(Stored entries)
-- ==== Sys2Proof/Tests/Slice0.lean ====
section
/-! SUPPORT. The model's own tests: what the well-formedness checks refuse, values written out from the spec, and for every statement with
hypotheses a state and operands that meet them, clause by clause. -/

namespace Sys2Proof.Tests

open Sys2Proof.Machine

set_option maxRecDepth 10000
set_option linter.unusedVariables false
set_option Elab.async false

/-- A running device with these registers set. -/
def testDev (l : List (Field × Nat)) : Dev :=
  l.foldl (fun d p => d.set p.1 p.2) { Dev.reset with gen := { Dev.reset.gen with phase := .running } }
/-- A state with such a device, changed by `f`. -/
def testState (l : List (Field × Nat)) (f : Dev → Dev := id) : State := { State.reset with dev := f (testDev l) }
/-- Registers by offset. -/
def testRegs (l : List (Nat × Word)) (d : Dev) : Dev := l.foldl (fun d p => d.wr p.1 p.2) d
/-- A run on piste 0 that carries one whole frame. -/
def testFrame (type : Nat) (sub : Nat) (data : List Byte) : RxFrame := ⟨0, 0, 0, scramble 0 (frameBlocks ⟨type, 1, sub, data⟩)⟩
/-- A key record. -/
def testKey (type usage : Nat) : KeyRec :=
  ⟨type, 256, 2 ^ usage, 0, 1, List.replicate 32 1, List.replicate 64 2, true⟩
/-- The device with this key in slot 0 and a root. -/
def testKeys (r : KeyRec) (d : Dev) : Dev :=
  let d := testRegs [] (((d.set KEY_STATUS_ROOT 1).set (KEY_SLOT_STATE 0) 1).set (KEY_SLOT_RECORD 0) 0)
  { d with key := { d.key with root := some (List.replicate 32 3), records := d.key.records.set 0 (some r) } }
/-- A descriptor of an opcode, without parameters. -/
def testDesc (op : Nat) : List Byte := leBytes 2 op ++ List.replicate 62 0
/-- A frame of the service UART (R499). -/
def testUart (d : List Byte) : List Byte :=
  let x := leBytes 2 d.length ++ d
  [0x7E] ++ x ++ leBytes 2 (crc16 x).toNat ++ [0x7E]
/-- A configuration image with a good header. -/
def testImage (body : List Byte) : List Byte :=
  let h := leBytes 4 0x43475253 ++ [1, 0, 0, 0] ++ leBytes 8 0 ++ leBytes 4 1 ++ leBytes 4 body.length
  h ++ leBytes 4 (crc32 (h ++ body)).toNat ++ leBytes 4 0 ++ body
/-- The host has written ring 0 up to `n`. -/
def testFetch (n : Nat) (d : Dev) : Dev := (d.modRing 0 (fun z => { z with hostIdx := n }))
/-- A node port changed. -/
def testPort (i : Fin 128) (odd : Bool) (f : NodePort → NodePort) (d : Dev) : Dev :=
  d.modNode i (fun z => if odd then { z with odd := f z.odd } else { z with even := f z.even })
/-- A row to fall back on. -/
def noRow : RegRow := ⟨"", 0, 0, 0, 0, 0, 0, 0, []⟩
/-- A field to fall back on. -/
def noField : FieldRow := ⟨0, 0, .rw, 0, false, 0, 0⟩

/-! The well-formedness checks: each refuses a term that breaks it, and admits one that keeps it. -/

theorem test_wf_refuses_status_address : Instr.wellFormed (.identify ⟨.ring 0 0, 2 ^ 64, 0, 0⟩ 0 0 0) = false := by decide

theorem test_wf_refuses_result_address : Instr.wellFormed (.keyMakeCsr ⟨.ring 0 0, 0, 2 ^ 64, 0⟩ 0 []) = false := by decide

theorem test_wf_refuses_descriptor : Instr.wellFormed (.descriptorFetch 0 [] [List.replicate 63 0]) = false := by decide

theorem test_wf_refuses_no_descriptor : Instr.wellFormed (.descriptorFetch 0 [] []) = false := by decide

theorem test_wf_refuses_ledger_count : Instr.wellFormed (.ldgRead ⟨.ring 0 0, 0, 0, 0⟩ ⟨false, 0, 65536, 0⟩) = false := by decide

theorem test_wf_refuses_start_facts : Instr.wellFormed (.powerOnReset ⟨true, [], [], [], [], true, [], [], 0, true, false, 65536⟩) = false := by decide

theorem test_wf_refuses_test_parameters : Instr.wellFormed (.test ⟨.ring 0 0, 0, 0, 0⟩ ⟨1, List.replicate 19 0⟩) = false := by decide

theorem test_wf_refuses_run_length : Instr.wellFormed (.teleFrameReceived ⟨0, 1, 0, List.replicate 34 ⟨1, 0⟩⟩) = false := by decide

theorem test_wf_refuses_run_hop : Instr.wellFormed (.ctrlResponseReceived ⟨0, 17, 0, []⟩) = false := by decide

theorem test_wf_refuses_own_run_length : Instr.wellFormed (.nodeRunOwn 0 false 0 false 0 (List.replicate 34 ⟨1, 0⟩) ⟨[], [], false, false, none, 0, false, []⟩) = false := by decide

theorem test_wf_refuses_node_channels : Instr.wellFormed (.nodeRunOwn 0 false 0 false 0 [] ⟨List.replicate 17 0, [], false, false, none, 0, false, []⟩) = false := by decide

theorem test_wf_refuses_node_control : Instr.wellFormed (.nodeCtrl (.ring 0 0) ⟨1, true, 0, 2, [0]⟩) = false := by decide

theorem test_wf_refuses_site_line_route : Instr.wellFormed (.slnRelayForward 0 ⟨7, false, false, false, false, 0, 0, 0, [1, 2, 3, 4], 0, 0, []⟩) = false := by decide

theorem test_wf_refuses_tone_map : Instr.wellFormed (.slnReplyReceived 0 ⟨true, true, ⟨7, false, false, false, false, 0, 0, 0, [], 0, 0, []⟩, 0, some ⟨0, 0, []⟩, none, 0⟩) = false := by decide

theorem test_wf_refuses_join_class : Instr.wellFormed (.slnJoinReq ⟨1, 256, 1, 0, none⟩) = false := by decide

theorem test_wf_refuses_vehicle_limits : Instr.wellFormed (.v2gRequest 0 0 (.chargeParameters (-1) 0 0 0 none)) = false := by decide

theorem test_wf_refuses_authorisation : Instr.wellFormed (.authAnswer (.ring 0 0) ⟨256, 0, 0, false, 0⟩) = false := by decide

theorem test_wf_refuses_commissioning : Instr.wellFormed (.commission (.ring 0 0) ⟨0, 256, 0, 0, 0⟩) = false := by decide

theorem test_wf_refuses_can_record : Instr.wellFormed (.canTx (.ring 0 0) (List.replicate 79 0)) = false := by decide

theorem test_wf_refuses_can_identifier : Instr.wellFormed (.canFrameReceived 0 ⟨2048, false, false, false, false, false, false, 0, []⟩ 0) = false := by decide

theorem test_wf_refuses_can_bytes : Instr.wellFormed (.canFrameReceived 0 ⟨1, false, false, true, false, false, false, 15, List.replicate 65 0⟩ 0) = false := by decide

theorem test_wf_refuses_grid_samples : Instr.wellFormed (.blockCommit ⟨[], List.replicate 8 false⟩ ⟨[], List.replicate 8 false⟩) = false := by decide

theorem test_wf_refuses_harmonic_window : Instr.wellFormed (.harmonicWindowEnd 0 ⟨50000, [], []⟩) = false := by decide

theorem test_wf_refuses_daylight_rule : Instr.wellFormed (.calendarSet (.desc (.ring 0 0)) (.daylight ⟨256, 5, 0, 60⟩ ⟨10, 5, 0, 60⟩)) = false := by decide

theorem test_wf_refuses_calendar_season : Instr.wellFormed (.calendarSet (.desc (.ring 0 0)) (.calendar ⟨[(1, 1, [0])], [], []⟩)) = false := by decide

theorem test_wf_refuses_dwell : Instr.wellFormed (.scrollSet (.desc (.ring 0 0)) (.dwell 256)) = false := by decide

theorem test_wf_refuses_safe_outputs : Instr.wellFormed (.safetyEvaluation ⟨0, 0, 0, 0, true, true, []⟩) = false := by decide

theorem test_wf_refuses_key_type : Instr.wellFormed (.keyGenerate ⟨.ring 0 0, 0, 0, 0⟩ ⟨.slot 0, 256, 0, 0, none, []⟩) = false := by decide

theorem test_wf_refuses_census : Instr.wellFormed (.censusMark [] []) = false := by decide

theorem test_wf_refuses_aggregate : Instr.wellFormed (.lswAggEval [] 0 0) = false := by decide

theorem test_wf_refuses_legal_time : Instr.wellFormed (.legalTimeSet (.desc (.ring 0 0)) (2 ^ 64)) = false := by decide

theorem test_wf_refuses_progress : Instr.wellFormed (.longPartialReady (.ring 0 0) 0 [] 1001) = false := by decide

theorem test_wf_admits : ([Instr.registerWrite 0 0, .descriptorFetch 0 [] [List.replicate 64 0], .lswAggEval (List.replicate 20 ⟨0, 250, false⟩) 24000 24000,
    .canTx (.ring 0 0) (List.replicate 80 0), .canFrameReceived 0 ⟨2047, false, false, false, false, false, false, 0, []⟩ 0, .legalTimeSet (.desc (.ring 0 0)) 0].all Instr.wellFormed) = true := by decide

/-! Values written out from the spec, by hand. -/

/-- No row of the table has bits, so no word spells a command. -/
theorem test_no_word_spells_a_command : decodeTableWord 32 0 = none ∧ State.reset.withFetchWord 32 5 = State.reset := ⟨rfl, rfl⟩

/-- R199: CRC-32 of IEEE 802.3; its check value for the ASCII digits 1 to 9. -/
theorem test_crc32_check_value : crc32 [0x31, 0x32, 0x33, 0x34, 0x35, 0x36, 0x37, 0x38, 0x39] = 0xCBF43926#32 := by decide +kernel

/-- The UTC of R256's layout: its own example, 2031-05-14T09:30:00Z. -/
theorem test_iso8601 : iso8601 1936517400000 = [0x32, 0x30, 0x33, 0x31, 0x2D, 0x30, 0x35, 0x2D, 0x31, 0x34, 0x54, 0x30, 0x39, 0x3A, 0x33, 0x30, 0x3A, 0x30, 0x30, 0x5A] := by decide +kernel

/-- R175: a block from the scrambler comes back from the descrambler, from the same register. -/
theorem test_descramble : descramble 5 (scramble 5 [ownBlock 3 5 true, dataBlock [1, 2, 3]]) = [ownBlock 3 5 true, dataBlock [1, 2, 3]] := by
  decide +kernel

/-- R496: the word the spec reads as running and halfway through, 0x21F4_0000: state 2, progress 500. -/
theorem test_status_word_state : (0x21F40000#32 >>> 28) = 2#32 ∧ ((0x21F40000#32 >>> 16) &&& 0xFFF#32) = 500#32 := by decide

/-- R97: a force of the free leg 5 reads back, and its neighbour keeps its own. -/
theorem test_leg_force : (match exec (.legForceWrite (.leg 5) 2) (testState []) with
    | .next t => (t.dev.get (EDG_LEG_CTL_FORCE 5), t.dev.get (EDG_LEG_CTL_FORCE 6))
    | .fault _ => (9, 9)
    | .refused _ => (9, 9)) = (2, 0) := by decide +kernel

/-- R42: a request of the host is a cause of SAFE-HOLD. -/
theorem test_sh_req : (match exec (.shReqWrite true) (testState []) with
    | .next t => t.dev.flag GEN_LIFECYCLE_SAFE_HOLD
    | .fault _ => false
    | .refused _ => false) = true := by decide +kernel

/-- A step takes the first command and leaves the second. -/
theorem test_step_takes_the_front : (match step { State.reset with pending := [.resetPinIgnored, .resetPinArm] } with
    | .next t => t.pending
    | .fault _ => []
    | .refused _ => []) = [.resetPinArm] := by decide +kernel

* [WORK TO BE COMPLETED] Using the entries above, give back exactly the line containing "def testFetch (n", the line containing "theorem test_wf_refuses_node_channels : Instr.wellFormed", and every line between them, and nothing else.

* [ANSWER TO THE EXERCISE]
def testFetch (n : Nat) (d : Dev) : Dev := (d.modRing 0 (fun z => { z with hostIdx := n }))
/-- A node port changed. -/
def testPort (i : Fin 128) (odd : Bool) (f : NodePort → NodePort) (d : Dev) : Dev :=
  d.modNode i (fun z => if odd then { z with odd := f z.odd } else { z with even := f z.even })
/-- A row to fall back on. -/
def noRow : RegRow := ⟨"", 0, 0, 0, 0, 0, 0, 0, []⟩
/-- A field to fall back on. -/
def noField : FieldRow := ⟨0, 0, .rw, 0, false, 0, 0⟩

/-! The well-formedness checks: each refuses a term that breaks it, and admits one that keeps it. -/

theorem test_wf_refuses_status_address : Instr.wellFormed (.identify ⟨.ring 0 0, 2 ^ 64, 0, 0⟩ 0 0 0) = false := by decide

theorem test_wf_refuses_result_address : Instr.wellFormed (.keyMakeCsr ⟨.ring 0 0, 0, 2 ^ 64, 0⟩ 0 []) = false := by decide

theorem test_wf_refuses_descriptor : Instr.wellFormed (.descriptorFetch 0 [] [List.replicate 63 0]) = false := by decide

theorem test_wf_refuses_no_descriptor : Instr.wellFormed (.descriptorFetch 0 [] []) = false := by decide

theorem test_wf_refuses_ledger_count : Instr.wellFormed (.ldgRead ⟨.ring 0 0, 0, 0, 0⟩ ⟨false, 0, 65536, 0⟩) = false := by decide

theorem test_wf_refuses_start_facts : Instr.wellFormed (.powerOnReset ⟨true, [], [], [], [], true, [], [], 0, true, false, 65536⟩) = false := by decide

theorem test_wf_refuses_test_parameters : Instr.wellFormed (.test ⟨.ring 0 0, 0, 0, 0⟩ ⟨1, List.replicate 19 0⟩) = false := by decide

theorem test_wf_refuses_run_length : Instr.wellFormed (.teleFrameReceived ⟨0, 1, 0, List.replicate 34 ⟨1, 0⟩⟩) = false := by decide

theorem test_wf_refuses_run_hop : Instr.wellFormed (.ctrlResponseReceived ⟨0, 17, 0, []⟩) = false := by decide

theorem test_wf_refuses_own_run_length : Instr.wellFormed (.nodeRunOwn 0 false 0 false 0 (List.replicate 34 ⟨1, 0⟩) ⟨[], [], false, false, none, 0, false, []⟩) = false := by decide

theorem test_wf_refuses_node_channels : Instr.wellFormed (.nodeRunOwn 0 false 0 false 0 [] ⟨List.replicate 17 0, [], false, false, none, 0, false, []⟩) = false := by decide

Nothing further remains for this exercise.